EXERCISE REQUIREMENTS: Restate the data that follows exactly as it stands, beginning with the first line and ending with the line that contains "(s.setStatus x).i = s.i := rfl".

Stored data

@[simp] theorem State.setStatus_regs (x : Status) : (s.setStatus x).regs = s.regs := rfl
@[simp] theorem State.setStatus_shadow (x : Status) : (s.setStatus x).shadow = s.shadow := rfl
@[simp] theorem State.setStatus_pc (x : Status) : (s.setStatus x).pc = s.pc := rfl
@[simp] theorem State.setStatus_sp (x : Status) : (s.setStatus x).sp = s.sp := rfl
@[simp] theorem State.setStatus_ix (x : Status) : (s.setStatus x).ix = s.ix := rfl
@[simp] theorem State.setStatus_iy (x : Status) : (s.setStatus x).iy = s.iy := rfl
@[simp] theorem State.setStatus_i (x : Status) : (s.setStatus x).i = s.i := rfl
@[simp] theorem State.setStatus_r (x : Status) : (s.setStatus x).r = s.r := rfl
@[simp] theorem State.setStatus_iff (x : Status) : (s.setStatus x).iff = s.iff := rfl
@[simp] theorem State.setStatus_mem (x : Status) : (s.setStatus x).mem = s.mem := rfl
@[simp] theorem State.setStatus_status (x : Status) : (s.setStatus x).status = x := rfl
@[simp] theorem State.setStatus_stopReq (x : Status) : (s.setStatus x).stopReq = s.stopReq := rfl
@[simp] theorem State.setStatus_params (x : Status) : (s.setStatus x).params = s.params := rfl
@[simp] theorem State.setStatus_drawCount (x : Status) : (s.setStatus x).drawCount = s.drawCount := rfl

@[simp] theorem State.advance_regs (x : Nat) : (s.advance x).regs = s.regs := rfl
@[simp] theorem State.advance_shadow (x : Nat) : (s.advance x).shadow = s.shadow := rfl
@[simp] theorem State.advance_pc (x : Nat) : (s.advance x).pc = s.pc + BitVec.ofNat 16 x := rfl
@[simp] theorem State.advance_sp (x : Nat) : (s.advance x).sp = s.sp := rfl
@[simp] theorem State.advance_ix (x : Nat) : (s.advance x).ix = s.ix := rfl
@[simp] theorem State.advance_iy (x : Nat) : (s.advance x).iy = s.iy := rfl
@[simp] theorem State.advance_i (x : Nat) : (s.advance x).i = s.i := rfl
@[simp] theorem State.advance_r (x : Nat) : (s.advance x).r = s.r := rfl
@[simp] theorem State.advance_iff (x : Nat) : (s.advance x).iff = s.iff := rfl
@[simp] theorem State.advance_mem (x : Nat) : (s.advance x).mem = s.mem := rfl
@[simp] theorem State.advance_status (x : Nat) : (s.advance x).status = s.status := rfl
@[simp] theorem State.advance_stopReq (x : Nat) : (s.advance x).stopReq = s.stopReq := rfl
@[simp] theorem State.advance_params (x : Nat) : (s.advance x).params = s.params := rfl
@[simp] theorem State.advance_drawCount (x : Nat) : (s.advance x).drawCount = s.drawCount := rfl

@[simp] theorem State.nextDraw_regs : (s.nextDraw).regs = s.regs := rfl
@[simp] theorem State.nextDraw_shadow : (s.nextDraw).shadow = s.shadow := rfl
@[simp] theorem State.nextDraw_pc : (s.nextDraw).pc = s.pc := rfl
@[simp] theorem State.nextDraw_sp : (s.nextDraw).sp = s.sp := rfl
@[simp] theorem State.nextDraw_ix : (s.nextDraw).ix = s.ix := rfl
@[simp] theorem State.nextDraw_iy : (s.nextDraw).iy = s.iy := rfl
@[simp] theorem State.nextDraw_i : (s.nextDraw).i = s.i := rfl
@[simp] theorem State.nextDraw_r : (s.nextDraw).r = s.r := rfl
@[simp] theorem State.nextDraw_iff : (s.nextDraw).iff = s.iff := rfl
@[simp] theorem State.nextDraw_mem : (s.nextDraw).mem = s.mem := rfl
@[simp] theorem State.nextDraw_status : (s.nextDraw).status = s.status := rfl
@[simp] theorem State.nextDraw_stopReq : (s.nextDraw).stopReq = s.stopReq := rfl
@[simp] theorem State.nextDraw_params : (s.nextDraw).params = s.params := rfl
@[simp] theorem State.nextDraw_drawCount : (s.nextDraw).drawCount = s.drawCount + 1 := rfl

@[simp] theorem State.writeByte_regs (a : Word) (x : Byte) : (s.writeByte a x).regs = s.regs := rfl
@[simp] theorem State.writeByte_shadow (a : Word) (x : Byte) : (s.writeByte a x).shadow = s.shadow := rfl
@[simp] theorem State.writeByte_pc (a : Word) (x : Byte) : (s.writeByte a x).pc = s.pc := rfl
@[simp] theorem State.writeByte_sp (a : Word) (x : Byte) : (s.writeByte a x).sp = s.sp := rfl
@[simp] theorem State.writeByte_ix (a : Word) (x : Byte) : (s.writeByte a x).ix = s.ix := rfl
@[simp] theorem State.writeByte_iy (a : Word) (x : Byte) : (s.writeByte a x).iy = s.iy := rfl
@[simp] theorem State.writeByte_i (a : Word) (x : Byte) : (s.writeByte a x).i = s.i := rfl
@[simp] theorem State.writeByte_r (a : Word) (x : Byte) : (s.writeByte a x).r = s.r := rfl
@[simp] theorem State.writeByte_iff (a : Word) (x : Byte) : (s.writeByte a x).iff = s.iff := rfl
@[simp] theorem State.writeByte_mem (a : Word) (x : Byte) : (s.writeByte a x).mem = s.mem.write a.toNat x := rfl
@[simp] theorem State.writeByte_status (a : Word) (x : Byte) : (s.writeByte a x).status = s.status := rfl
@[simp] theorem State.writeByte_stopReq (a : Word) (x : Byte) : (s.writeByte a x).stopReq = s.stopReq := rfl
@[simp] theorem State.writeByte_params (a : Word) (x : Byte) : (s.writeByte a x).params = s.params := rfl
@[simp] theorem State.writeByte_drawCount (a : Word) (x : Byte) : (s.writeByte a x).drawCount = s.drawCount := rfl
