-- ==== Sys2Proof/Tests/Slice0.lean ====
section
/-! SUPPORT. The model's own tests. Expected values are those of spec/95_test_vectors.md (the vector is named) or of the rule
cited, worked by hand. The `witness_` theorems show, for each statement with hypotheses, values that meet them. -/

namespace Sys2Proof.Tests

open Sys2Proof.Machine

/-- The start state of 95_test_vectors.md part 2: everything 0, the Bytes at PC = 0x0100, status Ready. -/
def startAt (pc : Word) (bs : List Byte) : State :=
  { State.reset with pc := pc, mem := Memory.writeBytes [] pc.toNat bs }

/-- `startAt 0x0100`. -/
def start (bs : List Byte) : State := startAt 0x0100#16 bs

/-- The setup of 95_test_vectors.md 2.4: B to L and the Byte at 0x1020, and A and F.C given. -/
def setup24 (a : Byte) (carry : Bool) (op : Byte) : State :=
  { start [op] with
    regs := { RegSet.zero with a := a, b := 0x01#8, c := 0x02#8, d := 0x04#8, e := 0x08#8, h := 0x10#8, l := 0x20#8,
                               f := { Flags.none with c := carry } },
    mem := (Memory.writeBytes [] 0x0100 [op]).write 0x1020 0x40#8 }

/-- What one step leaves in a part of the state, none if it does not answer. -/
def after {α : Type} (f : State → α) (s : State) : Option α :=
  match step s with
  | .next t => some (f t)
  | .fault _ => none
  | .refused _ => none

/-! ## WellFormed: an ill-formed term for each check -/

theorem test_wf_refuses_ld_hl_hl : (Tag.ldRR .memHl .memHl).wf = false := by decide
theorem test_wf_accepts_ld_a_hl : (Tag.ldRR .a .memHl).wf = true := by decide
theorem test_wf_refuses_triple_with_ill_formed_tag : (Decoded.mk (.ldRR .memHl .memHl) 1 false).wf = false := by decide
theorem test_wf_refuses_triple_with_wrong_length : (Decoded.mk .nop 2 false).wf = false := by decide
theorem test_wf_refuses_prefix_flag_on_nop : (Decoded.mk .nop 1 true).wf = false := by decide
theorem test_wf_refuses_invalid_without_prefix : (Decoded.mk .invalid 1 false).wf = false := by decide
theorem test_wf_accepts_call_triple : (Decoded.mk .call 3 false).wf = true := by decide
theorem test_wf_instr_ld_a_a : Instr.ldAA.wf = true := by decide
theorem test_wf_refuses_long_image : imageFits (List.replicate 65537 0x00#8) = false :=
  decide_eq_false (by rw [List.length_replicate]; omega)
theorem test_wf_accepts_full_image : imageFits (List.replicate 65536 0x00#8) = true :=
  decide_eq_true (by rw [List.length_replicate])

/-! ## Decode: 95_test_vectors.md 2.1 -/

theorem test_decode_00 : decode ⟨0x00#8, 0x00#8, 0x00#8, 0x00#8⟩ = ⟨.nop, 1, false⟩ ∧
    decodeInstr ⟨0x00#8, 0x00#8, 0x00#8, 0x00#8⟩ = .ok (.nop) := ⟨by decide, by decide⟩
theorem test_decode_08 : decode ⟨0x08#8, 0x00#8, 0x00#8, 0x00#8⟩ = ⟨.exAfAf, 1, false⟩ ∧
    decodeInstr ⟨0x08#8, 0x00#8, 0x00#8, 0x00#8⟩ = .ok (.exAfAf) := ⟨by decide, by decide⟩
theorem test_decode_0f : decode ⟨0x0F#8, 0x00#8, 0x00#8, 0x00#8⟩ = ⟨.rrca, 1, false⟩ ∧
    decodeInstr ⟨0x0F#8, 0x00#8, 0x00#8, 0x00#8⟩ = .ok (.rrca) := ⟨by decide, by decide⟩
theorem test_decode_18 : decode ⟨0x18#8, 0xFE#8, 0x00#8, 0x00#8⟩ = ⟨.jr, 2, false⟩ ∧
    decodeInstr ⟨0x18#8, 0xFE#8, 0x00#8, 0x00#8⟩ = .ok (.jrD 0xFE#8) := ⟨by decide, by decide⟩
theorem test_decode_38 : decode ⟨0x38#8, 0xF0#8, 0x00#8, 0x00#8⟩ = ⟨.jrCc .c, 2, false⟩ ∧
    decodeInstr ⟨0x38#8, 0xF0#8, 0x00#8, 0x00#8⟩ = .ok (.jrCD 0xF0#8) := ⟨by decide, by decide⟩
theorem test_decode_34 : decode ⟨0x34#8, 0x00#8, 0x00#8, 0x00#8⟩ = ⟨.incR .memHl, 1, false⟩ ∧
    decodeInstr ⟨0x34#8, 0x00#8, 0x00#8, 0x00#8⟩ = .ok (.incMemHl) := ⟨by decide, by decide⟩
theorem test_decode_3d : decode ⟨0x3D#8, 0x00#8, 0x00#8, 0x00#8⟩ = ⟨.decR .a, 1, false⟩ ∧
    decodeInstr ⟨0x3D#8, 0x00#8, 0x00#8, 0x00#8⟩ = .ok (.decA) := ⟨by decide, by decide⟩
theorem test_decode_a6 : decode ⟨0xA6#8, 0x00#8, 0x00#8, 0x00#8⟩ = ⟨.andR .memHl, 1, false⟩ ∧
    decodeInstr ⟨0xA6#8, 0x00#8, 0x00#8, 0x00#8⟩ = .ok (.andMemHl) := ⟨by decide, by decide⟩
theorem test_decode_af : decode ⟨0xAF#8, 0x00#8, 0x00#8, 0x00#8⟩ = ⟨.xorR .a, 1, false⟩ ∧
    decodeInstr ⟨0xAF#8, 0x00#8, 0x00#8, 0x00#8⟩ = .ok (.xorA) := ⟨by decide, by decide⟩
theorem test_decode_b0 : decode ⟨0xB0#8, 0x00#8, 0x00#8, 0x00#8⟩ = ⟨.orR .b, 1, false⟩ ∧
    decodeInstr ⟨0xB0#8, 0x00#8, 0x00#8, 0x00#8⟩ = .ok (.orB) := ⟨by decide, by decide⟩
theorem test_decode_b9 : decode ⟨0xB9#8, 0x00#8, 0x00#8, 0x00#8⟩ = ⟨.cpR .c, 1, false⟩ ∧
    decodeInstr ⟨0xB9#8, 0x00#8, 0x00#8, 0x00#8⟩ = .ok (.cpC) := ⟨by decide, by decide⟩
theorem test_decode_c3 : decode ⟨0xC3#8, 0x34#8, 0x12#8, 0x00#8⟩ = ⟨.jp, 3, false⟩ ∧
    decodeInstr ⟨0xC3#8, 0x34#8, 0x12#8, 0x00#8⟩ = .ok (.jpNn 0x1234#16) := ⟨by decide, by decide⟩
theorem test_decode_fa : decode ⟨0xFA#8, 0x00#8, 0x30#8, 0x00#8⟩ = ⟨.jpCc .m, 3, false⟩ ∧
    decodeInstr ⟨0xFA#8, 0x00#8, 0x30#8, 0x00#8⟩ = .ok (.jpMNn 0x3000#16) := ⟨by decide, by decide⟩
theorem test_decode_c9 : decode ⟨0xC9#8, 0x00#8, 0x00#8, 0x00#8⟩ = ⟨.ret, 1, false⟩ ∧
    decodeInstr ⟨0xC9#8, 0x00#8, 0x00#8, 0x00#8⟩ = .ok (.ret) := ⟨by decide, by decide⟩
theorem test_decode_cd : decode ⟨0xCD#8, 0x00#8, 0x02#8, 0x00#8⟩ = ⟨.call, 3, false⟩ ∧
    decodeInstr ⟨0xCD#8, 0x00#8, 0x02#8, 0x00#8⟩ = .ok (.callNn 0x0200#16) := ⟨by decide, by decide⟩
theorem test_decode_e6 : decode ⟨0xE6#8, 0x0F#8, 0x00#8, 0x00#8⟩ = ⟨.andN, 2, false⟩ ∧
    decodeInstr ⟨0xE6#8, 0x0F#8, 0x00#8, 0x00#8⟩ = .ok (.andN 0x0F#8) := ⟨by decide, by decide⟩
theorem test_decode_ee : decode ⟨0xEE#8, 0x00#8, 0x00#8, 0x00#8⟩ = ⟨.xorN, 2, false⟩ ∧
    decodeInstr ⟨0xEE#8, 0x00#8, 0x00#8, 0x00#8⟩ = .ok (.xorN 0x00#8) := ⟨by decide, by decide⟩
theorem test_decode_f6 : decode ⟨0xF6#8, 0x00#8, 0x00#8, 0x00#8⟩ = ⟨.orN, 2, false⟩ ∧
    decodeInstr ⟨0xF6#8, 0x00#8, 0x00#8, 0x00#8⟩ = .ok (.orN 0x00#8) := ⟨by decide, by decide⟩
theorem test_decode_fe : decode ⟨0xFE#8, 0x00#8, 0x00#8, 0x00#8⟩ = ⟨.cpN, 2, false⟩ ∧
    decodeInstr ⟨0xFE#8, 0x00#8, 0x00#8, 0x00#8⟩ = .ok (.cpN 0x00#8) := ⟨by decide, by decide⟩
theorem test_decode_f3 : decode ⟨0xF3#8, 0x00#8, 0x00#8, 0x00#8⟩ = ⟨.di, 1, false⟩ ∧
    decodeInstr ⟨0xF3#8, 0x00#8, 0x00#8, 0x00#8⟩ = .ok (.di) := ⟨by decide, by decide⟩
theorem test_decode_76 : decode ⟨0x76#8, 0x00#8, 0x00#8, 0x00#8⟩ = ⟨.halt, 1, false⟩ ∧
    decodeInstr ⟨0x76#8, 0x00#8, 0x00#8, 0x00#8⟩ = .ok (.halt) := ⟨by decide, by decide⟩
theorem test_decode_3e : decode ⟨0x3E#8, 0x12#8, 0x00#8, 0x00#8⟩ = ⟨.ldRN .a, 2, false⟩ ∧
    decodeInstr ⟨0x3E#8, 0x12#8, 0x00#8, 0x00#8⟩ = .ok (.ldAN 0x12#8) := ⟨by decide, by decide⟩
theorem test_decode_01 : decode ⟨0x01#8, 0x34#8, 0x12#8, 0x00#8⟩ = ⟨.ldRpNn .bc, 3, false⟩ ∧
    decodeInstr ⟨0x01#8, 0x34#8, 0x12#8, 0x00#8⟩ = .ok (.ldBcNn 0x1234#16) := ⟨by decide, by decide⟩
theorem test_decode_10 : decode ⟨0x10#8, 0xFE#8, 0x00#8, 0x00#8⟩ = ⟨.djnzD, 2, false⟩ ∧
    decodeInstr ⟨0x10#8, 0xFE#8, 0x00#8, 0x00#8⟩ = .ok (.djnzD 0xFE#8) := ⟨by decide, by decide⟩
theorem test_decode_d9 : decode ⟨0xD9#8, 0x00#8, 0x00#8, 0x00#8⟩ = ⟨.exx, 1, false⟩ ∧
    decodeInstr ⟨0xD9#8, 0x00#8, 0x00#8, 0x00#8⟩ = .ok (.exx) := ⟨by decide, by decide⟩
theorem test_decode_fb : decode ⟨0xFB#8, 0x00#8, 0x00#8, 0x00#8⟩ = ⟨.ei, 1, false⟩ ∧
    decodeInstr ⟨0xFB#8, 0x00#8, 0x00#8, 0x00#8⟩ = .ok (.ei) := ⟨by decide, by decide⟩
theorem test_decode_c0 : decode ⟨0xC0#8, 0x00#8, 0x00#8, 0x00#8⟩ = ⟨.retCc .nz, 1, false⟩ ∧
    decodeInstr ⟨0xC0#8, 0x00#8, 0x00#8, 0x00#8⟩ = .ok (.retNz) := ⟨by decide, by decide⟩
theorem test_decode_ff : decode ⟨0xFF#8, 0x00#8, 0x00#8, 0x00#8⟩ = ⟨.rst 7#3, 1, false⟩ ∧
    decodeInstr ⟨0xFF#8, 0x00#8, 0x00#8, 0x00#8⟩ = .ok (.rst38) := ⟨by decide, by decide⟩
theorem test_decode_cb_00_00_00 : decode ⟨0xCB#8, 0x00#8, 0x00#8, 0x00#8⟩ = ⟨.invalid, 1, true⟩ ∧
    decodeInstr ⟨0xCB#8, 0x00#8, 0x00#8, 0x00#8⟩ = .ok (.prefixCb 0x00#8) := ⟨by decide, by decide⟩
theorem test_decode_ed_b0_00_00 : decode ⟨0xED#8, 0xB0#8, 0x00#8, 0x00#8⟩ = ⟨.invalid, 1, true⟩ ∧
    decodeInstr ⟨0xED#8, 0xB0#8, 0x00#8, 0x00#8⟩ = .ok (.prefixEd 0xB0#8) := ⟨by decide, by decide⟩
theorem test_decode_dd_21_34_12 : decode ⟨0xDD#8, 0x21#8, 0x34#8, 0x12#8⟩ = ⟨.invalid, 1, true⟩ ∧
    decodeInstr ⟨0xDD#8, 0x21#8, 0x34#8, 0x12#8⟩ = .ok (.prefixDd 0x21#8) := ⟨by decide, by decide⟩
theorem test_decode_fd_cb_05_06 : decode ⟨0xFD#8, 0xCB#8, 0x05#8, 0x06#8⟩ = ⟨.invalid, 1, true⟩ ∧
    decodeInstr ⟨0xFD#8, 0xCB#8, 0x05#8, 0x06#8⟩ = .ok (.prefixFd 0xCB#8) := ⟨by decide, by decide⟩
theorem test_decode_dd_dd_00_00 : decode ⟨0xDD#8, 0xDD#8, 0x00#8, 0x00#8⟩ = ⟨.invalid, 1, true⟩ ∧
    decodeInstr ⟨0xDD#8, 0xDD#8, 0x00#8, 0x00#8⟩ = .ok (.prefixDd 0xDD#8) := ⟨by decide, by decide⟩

RESPONSE AREA:
@[simp] theorem State.setStatus_regs (x : Status) : (s.setStatus x).regs = s.regs := rfl
@[simp] theorem State.setStatus_shadow (x : Status) : (s.setStatus x).shadow = s.shadow := rfl
@[simp] theorem State.setStatus_pc (x : Status) : (s.setStatus x).pc = s.pc := rfl
@[simp] theorem State.setStatus_sp (x : Status) : (s.setStatus x).sp = s.sp := rfl
@[simp] theorem State.setStatus_ix (x : Status) : (s.setStatus x).ix = s.ix := rfl
@[simp] theorem State.setStatus_iy (x : Status) : (s.setStatus x).iy = s.iy := rfl
@[simp] theorem State.setStatus_i (x : Status) : (s.setStatus x).i = s.i := rfl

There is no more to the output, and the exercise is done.